2. Alert Configuration

# prometheus/alerts.yml
groups:
  - name: content_generation
    interval: 30s
    rules:
      - alert: HighErrorRate
        expr: rate(content_errors_total[5m]) > 0.1
        for: 5m
        labels:
          severity: warning
        annotations:
          summary: "High error rate detected"
          description: "Error rate is {{ $value }} errors per second"

      - alert: LowSuccessRate
        expr: rate(content_requests_total{status="completed"}[5m]) / rate(content_requests_total[5m]) < 0.9
        for: 10m
        labels:
          severity: critical
        annotations:
          summary: "Low success rate"
          description: "Success rate is {{ $value | humanizePercentage }}"

      - alert: HighMemoryUsage
        expr: process_resident_memory_bytes / 1e9 > 1.5
        for: 5m
        labels:
          severity: warning
        annotations:
          summary: "High memory usage"
          description: "Memory usage is {{ $value | humanize }}GB"

      - alert: DatabaseConnectionPoolExhausted
        expr: pg_stat_database_numbackends / pg_settings_max_connections > 0.9
        for: 5m
        labels:
          severity: critical
        annotations:
          summary: "Database connection pool nearly exhausted"
          description: "{{ $value | humanizePercentage }} of connections in use"

3. Logging Strategy

# Structured logging configuration
import logging
import json
from pythonjsonlogger import jsonlogger
from datetime import datetime

class CustomJsonFormatter(jsonlogger.JsonFormatter):
    def add_fields(self, log_record, record, message_dict):
        super(CustomJsonFormatter, self).add_fields(log_record, record, message_dict)
        log_record['timestamp'] = datetime.utcnow().isoformat()
        log_record['level'] = record.levelname
        log_record['service'] = os.getenv('SERVICE_NAME', 'unknown')
        log_record['instance_id'] = os.getenv('RAILWAY_INSTANCE_ID', 'local')

# Configure logging
logHandler = logging.StreamHandler()
formatter = CustomJsonFormatter()
logHandler.setFormatter(formatter)
logger = logging.getLogger()
logger.addHandler(logHandler)
logger.setLevel(logging.INFO)

# Log aggregation query examples
"""
# Find slow requests
SELECT 
    timestamp,
    endpoint,
    duration_ms,
    client_id
FROM logs
WHERE duration_ms > 5000
ORDER BY timestamp DESC
LIMIT 100;

# Error analysis
SELECT 
    error_type,
    COUNT(*) as count,
    AVG(duration_ms) as avg_duration
FROM logs
WHERE level = 'ERROR'
  AND timestamp > NOW() - INTERVAL '1 hour'
GROUP BY error_type
ORDER BY count DESC;
"""

Disaster Recovery

1. Backup Strategy

#!/bin/bash
# backup.sh - Run daily via cron

# Database backup
DATE=$(date +%Y%m%d_%H%M%S)
BACKUP_DIR="/backups"

# Supabase backup
pg_dump $SUPABASE_DB_URL | gzip > "$BACKUP_DIR/db_backup_$DATE.sql.gz"

# Upload to S3
aws s3 cp "$BACKUP_DIR/db_backup_$DATE.sql.gz" "s3://content-gen-backups/db/$DATE/"

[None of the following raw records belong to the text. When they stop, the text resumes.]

-- ==== Sys2Proof/Tests/Slice0.lean ====
section
/-! SUPPORT. The model's own tests: the WellFormed smoke, decoding of written-out words, the spec's vectors (95_test_vectors.md)
on single steps, and a witness for the hypotheses of every statement. -/

namespace Sys2Proof.Tests

open Sys2Proof Sys2Proof.Machine

/-! ### Helpers -/

/-- Whether an outcome is a next state that passes a check. -/
def nextIs (o : Out) (check : State → Bool) : Bool :=
  match o with
  | .next t => check t
  | .fault _ => false
  | .refused _ => false

/-- An idle framer with bytes held and events to come. -/
def idleWith (acc : Bytes) (events : List LinkEvent) : State := { State.reset with acc := acc, link := events }

/-- A framer in its extraction loop. -/
def scanWith (acc : Bytes) : State := { State.reset with fsm := .scan, acc := acc }

/-- A framer whose loop has ended. -/
def finishWith (acc : Bytes) (out : List Frame) : State := { State.reset with fsm := .finish, acc := acc, out := out }

/-- A host that issues one READ_CYCLE for each event. -/
def readsOf (events : List LinkEvent) : State :=
  { State.reset with link := events, commands := List.replicate events.length readCommand }

/-- The wire bytes of the AT "AP" frame (V1). -/
def wireAP : Bytes := [0x7E, 0x00, 0x04, 0x08, 0x01, 0x41, 0x50, 0x65]

/-- The AT "AP" frame (V5). -/
def frameAP : Frame := ⟨4, [0x08, 0x01, 0x41, 0x50], 0x65⟩

/-- The smallest wire frame of the READ_CYCLE vectors (V51). -/
def wire08 : Bytes := [0x7E, 0x00, 0x01, 0x08, 0xF7]

/-- Its frame. -/
def frame08 : Frame := ⟨1, [0x08], 0xF7⟩

/-! ### The smoke test of WellFormed: an ill-formed term for each check -/

theorem test_wf_empty_body : isFrameBuffer [] = false := by decide
theorem test_wf_long_body : isFrameBuffer (List.replicate 65536 0) = false := by
  rw [Bool.eq_false_iff, ne_eq, isFrameBuffer_iff, List.length_replicate]; omega
theorem test_wf_serialize_empty : (Instr.serialize []).wf = false := by decide
theorem test_wf_reserved : Instr.reserved110.wf = false ∧ Instr.reserved111.wf = false := by decide
theorem test_wf_chunk_empty : (LinkEvent.data []).wf 16 = false := by decide
theorem test_wf_chunk_long : (LinkEvent.data (List.replicate 17 0)).wf 16 = false := by decide
theorem test_wf_frame_length : (Frame.mk 2 [0x08] 0xF7).wf = false := by decide
theorem test_wf_frame_empty : (Frame.mk 0 [] 0xFF).wf = false := by decide
theorem test_wf_frame_checksum : (Frame.mk 1 [0x08] 0xF6).wf = false := by decide
theorem test_wf_good : frameAP.wf = true ∧ (Instr.serialize [0x00]).wf = true ∧ (LinkEvent.data [0x00]).wf 1 = true := by decide

/-! ### Decoding: a written-out word for every constructor (R55, R59, R60) -/

theorem test_decode_reset : decodeCommand ⟨0b000, .none⟩ = .ok .reset := by rfl
theorem test_decode_read_cycle : decodeCommand ⟨0b001, .none⟩ = .ok .readCycle := by rfl
theorem test_decode_serialize : decodeCommand ⟨0b010, .bytes [0x8A, 0x06]⟩ = .ok (.serialize [0x8A, 0x06]) := by rfl
theorem test_decode_deserialize : decodeCommand ⟨0b011, .bytes [0x7E]⟩ = .ok (.deserialize [0x7E]) := by rfl
theorem test_decode_checksum : decodeCommand ⟨0b100, .bytes []⟩ = .ok (.checksum []) := by rfl
theorem test_decode_frame_size : decodeCommand ⟨0b101, .len 65535⟩ = .ok (.frameSize 65535) := by rfl
theorem test_decode_reserved110 : decodeCommand ⟨0b110, .bytes [1]⟩ = .ok .reserved110 := by rfl
theorem test_decode_reserved111 : decodeCommand ⟨0b111, .none⟩ = .ok .reserved111 := by rfl
theorem test_decode_wrong_operand : decodeCommand ⟨0b000, .bytes []⟩ = .error .operandForm ∧
    decodeCommand ⟨0b010, .none⟩ = .error .operandForm ∧ decodeCommand ⟨0b101, .bytes []⟩ = .error .operandForm := by
  exact ⟨rfl, rfl, rfl⟩
theorem test_table_words : ((List.range 8).map (decodeTableWord 8)) =
    [some .reset, some .readCycle, some (.serialize [0]), some (.deserialize [0]), some (.checksum [0]), some (.frameSize 0),
      some .reserved110, some .reserved111] := by decide
theorem test_table_head : decodeTableWord 8 0x7E = some .frDiscard ∧ decodeTableWord 8 0x41 = some .frDrop ∧
    decodeTableWord 8 256 = none := by decide
theorem test_select_link_data : selectTransition (idleWith [] [.data [0x04]]) = some .linkData := by decide
theorem test_select_link_closed : selectTransition (idleWith [] [.empty]) = some .linkClosed ∧
    selectTransition (idleWith [] [.closed]) = some .linkClosed := by decide
theorem test_select_link_error : selectTransition (idleWith [] [.error ['E']]) = some .linkError := by decide
theorem test_select_short : selectTransition (scanWith [0x00, 0x00, 0x7E, 0x00]) = some .short := by decide
theorem test_select_drop : selectTransition (scanWith (0x41 :: wire08)) = some .drop := by decide
theorem test_select_wait : selectTransition (scanWith [0x7E, 0x00, 0x04, 0x08, 0x01]) = some .wait := by decide
theorem test_select_emit : selectTransition (scanWith (wire08 ++ [0x7E])) = some .emit := by decide
theorem test_select_discard : selectTransition (scanWith [0x7E, 0x00, 0x01, 0x08, 0xF6]) = some .discard := by decide
theorem test_select_compact : selectTransition (finishWith [] []) = some .compact := by decide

# Cleanup old backups (keep 30 days)
find $BACKUP_DIR -name "*.sql.gz" -mtime +30 -delete

# Backup application state
kubectl exec -n production deployment/cpm -- python manage.py export_state | \
    gzip > "$BACKUP_DIR/app_state_$DATE.json.gz"

2. Recovery Procedures

# Automated recovery system
class DisasterRecovery:
    def __init__(self):
        self.health_check_interval = 60
        self.recovery_attempts = 0
        self.max_recovery_attempts = 3

    async def monitor_system_health(self):
        while True:
            try:
                health_status = await self.check_all_services()

                if not health_status['healthy']:
                    await self.initiate_recovery(health_status['failed_services'])
                else:
                    self.recovery_attempts = 0

            except Exception as e:
                logger.error(f"Health check failed: {e}")

            await asyncio.sleep(self.health_check_interval)

    async def check_all_services(self) -> Dict:
        services = {
            'frontend': os.getenv('FRONTEND_URL'),
            'cpm': os.getenv('CPM_URL'),
            'im': os.getenv('IM_URL'),
            'database': await self.check_database()
        }

        failed_services = []
        for service, url in services.items():
            if not await self.check_service(url):
                failed_services.append(service)

        return {
            'healthy': len(failed_services) == 0,
            'failed_services': failed_services
        }

    async def initiate_recovery(self, failed_services: List[str]):
        self.recovery_attempts += 1

        if self.recovery_attempts > self.max_recovery_attempts:
            await self.alert_ops_team("Maximum recovery attempts exceeded")
            return

        for service in failed_services:
            await self.recover_service(service)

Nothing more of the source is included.